Task details: Your answer should consist of the lines in the following data that contain "some".

------------------------

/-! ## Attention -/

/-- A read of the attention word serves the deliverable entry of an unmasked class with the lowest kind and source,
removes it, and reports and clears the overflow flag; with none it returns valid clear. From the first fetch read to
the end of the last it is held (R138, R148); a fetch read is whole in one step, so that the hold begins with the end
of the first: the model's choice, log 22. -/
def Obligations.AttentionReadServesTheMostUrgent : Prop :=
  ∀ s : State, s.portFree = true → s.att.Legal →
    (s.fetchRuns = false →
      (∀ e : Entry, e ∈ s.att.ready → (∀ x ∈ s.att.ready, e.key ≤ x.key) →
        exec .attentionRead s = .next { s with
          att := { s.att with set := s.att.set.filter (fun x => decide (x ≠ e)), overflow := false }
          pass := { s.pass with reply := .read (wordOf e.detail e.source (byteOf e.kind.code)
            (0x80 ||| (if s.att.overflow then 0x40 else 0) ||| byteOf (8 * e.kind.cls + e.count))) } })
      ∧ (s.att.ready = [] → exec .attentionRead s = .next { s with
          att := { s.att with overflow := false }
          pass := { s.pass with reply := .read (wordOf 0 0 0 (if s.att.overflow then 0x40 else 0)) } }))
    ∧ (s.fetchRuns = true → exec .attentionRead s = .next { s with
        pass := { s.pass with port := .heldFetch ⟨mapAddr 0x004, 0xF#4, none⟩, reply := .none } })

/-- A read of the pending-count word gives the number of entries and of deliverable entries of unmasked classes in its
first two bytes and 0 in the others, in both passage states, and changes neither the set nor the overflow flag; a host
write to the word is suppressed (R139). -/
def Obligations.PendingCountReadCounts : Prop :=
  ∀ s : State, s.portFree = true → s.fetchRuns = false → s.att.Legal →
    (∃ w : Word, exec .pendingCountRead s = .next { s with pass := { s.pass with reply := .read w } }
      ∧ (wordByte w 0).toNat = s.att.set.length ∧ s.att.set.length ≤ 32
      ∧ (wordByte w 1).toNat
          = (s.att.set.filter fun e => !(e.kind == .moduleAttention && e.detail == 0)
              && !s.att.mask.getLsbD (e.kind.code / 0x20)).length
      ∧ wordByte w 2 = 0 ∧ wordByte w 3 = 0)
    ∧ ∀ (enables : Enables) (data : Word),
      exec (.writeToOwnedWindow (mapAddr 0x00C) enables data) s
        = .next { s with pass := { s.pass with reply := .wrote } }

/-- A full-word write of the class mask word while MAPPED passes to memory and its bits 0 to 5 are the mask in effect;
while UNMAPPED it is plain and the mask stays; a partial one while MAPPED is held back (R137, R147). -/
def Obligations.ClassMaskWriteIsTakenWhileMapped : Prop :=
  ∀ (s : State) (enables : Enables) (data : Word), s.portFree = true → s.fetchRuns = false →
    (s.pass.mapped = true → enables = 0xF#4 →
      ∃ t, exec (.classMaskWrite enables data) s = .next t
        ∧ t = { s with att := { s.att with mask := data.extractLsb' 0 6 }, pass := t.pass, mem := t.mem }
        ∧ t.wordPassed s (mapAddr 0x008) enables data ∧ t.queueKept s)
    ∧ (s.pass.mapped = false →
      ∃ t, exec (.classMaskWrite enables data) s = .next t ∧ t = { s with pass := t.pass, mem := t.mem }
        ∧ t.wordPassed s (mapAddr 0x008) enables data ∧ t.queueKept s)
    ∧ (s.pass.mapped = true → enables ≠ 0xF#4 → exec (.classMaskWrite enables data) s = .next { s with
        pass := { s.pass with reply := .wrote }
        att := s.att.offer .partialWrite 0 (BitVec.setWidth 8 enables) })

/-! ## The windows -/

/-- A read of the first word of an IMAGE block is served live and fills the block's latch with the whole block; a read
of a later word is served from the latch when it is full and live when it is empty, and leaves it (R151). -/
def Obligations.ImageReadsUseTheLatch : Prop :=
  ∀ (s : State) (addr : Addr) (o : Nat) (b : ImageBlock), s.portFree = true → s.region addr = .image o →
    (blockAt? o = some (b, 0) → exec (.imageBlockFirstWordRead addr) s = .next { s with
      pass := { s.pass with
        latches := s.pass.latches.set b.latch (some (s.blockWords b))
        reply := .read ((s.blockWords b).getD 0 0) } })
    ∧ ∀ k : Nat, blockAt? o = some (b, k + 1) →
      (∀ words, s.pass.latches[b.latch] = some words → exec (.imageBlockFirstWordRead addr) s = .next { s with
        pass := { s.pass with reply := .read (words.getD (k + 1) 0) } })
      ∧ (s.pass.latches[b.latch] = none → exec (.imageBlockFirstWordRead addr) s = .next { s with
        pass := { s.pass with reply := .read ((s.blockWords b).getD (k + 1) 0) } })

------------------------

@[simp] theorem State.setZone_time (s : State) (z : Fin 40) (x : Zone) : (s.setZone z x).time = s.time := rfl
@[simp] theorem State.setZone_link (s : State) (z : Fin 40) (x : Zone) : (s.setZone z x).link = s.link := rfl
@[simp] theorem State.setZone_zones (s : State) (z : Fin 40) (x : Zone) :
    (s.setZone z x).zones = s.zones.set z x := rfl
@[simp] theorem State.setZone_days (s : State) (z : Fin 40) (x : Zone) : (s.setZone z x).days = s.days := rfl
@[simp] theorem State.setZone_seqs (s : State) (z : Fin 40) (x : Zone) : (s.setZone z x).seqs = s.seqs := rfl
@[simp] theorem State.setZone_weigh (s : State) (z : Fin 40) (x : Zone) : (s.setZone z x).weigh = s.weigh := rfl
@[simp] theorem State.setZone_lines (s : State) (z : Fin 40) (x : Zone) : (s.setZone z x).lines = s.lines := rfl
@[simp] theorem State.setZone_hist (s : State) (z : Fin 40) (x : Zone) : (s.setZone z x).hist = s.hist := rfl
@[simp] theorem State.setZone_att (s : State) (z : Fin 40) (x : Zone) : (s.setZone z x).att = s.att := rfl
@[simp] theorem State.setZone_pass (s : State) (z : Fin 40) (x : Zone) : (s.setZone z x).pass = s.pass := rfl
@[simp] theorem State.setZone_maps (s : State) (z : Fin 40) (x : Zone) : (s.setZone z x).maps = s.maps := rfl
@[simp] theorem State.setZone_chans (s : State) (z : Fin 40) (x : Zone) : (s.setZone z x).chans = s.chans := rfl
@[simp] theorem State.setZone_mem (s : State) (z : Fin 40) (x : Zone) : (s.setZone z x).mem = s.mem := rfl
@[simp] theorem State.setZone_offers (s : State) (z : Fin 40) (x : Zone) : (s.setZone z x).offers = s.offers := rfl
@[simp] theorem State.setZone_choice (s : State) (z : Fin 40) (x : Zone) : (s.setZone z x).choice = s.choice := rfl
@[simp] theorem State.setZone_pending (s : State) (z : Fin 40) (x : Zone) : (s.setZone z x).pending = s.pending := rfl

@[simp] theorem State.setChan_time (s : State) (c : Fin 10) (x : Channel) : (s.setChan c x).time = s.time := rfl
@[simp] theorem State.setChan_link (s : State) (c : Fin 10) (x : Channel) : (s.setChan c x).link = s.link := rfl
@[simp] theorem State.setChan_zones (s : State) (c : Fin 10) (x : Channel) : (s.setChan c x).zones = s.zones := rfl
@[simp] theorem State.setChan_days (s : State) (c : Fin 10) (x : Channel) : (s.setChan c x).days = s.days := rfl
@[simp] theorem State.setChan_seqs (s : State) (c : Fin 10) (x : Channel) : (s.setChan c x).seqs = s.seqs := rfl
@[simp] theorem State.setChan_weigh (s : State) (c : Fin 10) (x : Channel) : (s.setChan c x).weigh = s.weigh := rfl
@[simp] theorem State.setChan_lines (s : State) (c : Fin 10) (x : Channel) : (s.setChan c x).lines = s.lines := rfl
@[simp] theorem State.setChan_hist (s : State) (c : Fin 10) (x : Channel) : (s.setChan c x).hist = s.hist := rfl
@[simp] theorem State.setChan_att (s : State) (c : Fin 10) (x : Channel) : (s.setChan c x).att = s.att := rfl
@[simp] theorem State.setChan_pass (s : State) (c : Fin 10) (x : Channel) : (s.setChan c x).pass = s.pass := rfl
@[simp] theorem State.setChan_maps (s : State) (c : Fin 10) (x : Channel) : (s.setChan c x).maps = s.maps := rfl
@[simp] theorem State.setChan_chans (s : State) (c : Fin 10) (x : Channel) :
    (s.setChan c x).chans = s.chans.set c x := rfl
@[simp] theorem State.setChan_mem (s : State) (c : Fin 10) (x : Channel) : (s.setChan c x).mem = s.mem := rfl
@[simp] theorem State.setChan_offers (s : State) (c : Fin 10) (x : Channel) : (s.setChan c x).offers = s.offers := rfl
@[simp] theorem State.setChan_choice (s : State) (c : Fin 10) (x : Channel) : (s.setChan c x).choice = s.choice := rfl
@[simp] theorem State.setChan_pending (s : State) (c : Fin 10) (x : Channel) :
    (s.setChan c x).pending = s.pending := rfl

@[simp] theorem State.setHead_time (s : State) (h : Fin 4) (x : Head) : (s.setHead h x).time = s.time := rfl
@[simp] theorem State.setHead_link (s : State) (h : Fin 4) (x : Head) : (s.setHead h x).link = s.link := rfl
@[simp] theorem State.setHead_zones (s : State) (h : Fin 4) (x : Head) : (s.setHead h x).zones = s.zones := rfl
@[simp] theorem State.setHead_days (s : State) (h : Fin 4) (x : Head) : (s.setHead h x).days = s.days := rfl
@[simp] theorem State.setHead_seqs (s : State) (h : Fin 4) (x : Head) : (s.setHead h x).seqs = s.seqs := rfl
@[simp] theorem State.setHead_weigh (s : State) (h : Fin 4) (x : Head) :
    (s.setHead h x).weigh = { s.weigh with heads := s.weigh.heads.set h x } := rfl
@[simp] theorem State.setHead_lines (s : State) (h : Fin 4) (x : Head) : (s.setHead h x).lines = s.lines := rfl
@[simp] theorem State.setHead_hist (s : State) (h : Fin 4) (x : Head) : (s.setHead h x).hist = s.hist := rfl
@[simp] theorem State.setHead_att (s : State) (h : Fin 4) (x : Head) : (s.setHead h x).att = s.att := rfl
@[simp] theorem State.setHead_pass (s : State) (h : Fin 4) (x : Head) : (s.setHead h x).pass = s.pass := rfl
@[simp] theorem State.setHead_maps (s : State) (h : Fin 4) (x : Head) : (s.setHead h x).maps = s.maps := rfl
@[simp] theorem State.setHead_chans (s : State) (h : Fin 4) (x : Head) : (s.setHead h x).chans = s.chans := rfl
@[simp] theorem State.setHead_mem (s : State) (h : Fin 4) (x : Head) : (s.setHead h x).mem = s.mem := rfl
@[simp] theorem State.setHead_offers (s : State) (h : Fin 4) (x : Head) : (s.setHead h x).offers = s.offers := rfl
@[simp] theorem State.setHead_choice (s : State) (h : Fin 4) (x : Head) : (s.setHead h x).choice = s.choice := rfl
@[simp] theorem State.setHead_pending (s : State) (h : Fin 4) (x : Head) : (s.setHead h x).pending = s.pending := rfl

------------------------

Answer section:
    (blockAt? o = some (b, 0) → exec (.imageBlockFirstWordRead addr) s = .next { s with
        latches := s.pass.latches.set b.latch (some (s.blockWords b))
    ∧ ∀ k : Nat, blockAt? o = some (b, k + 1) →
      (∀ words, s.pass.latches[b.latch] = some words → exec (.imageBlockFirstWordRead addr) s = .next { s with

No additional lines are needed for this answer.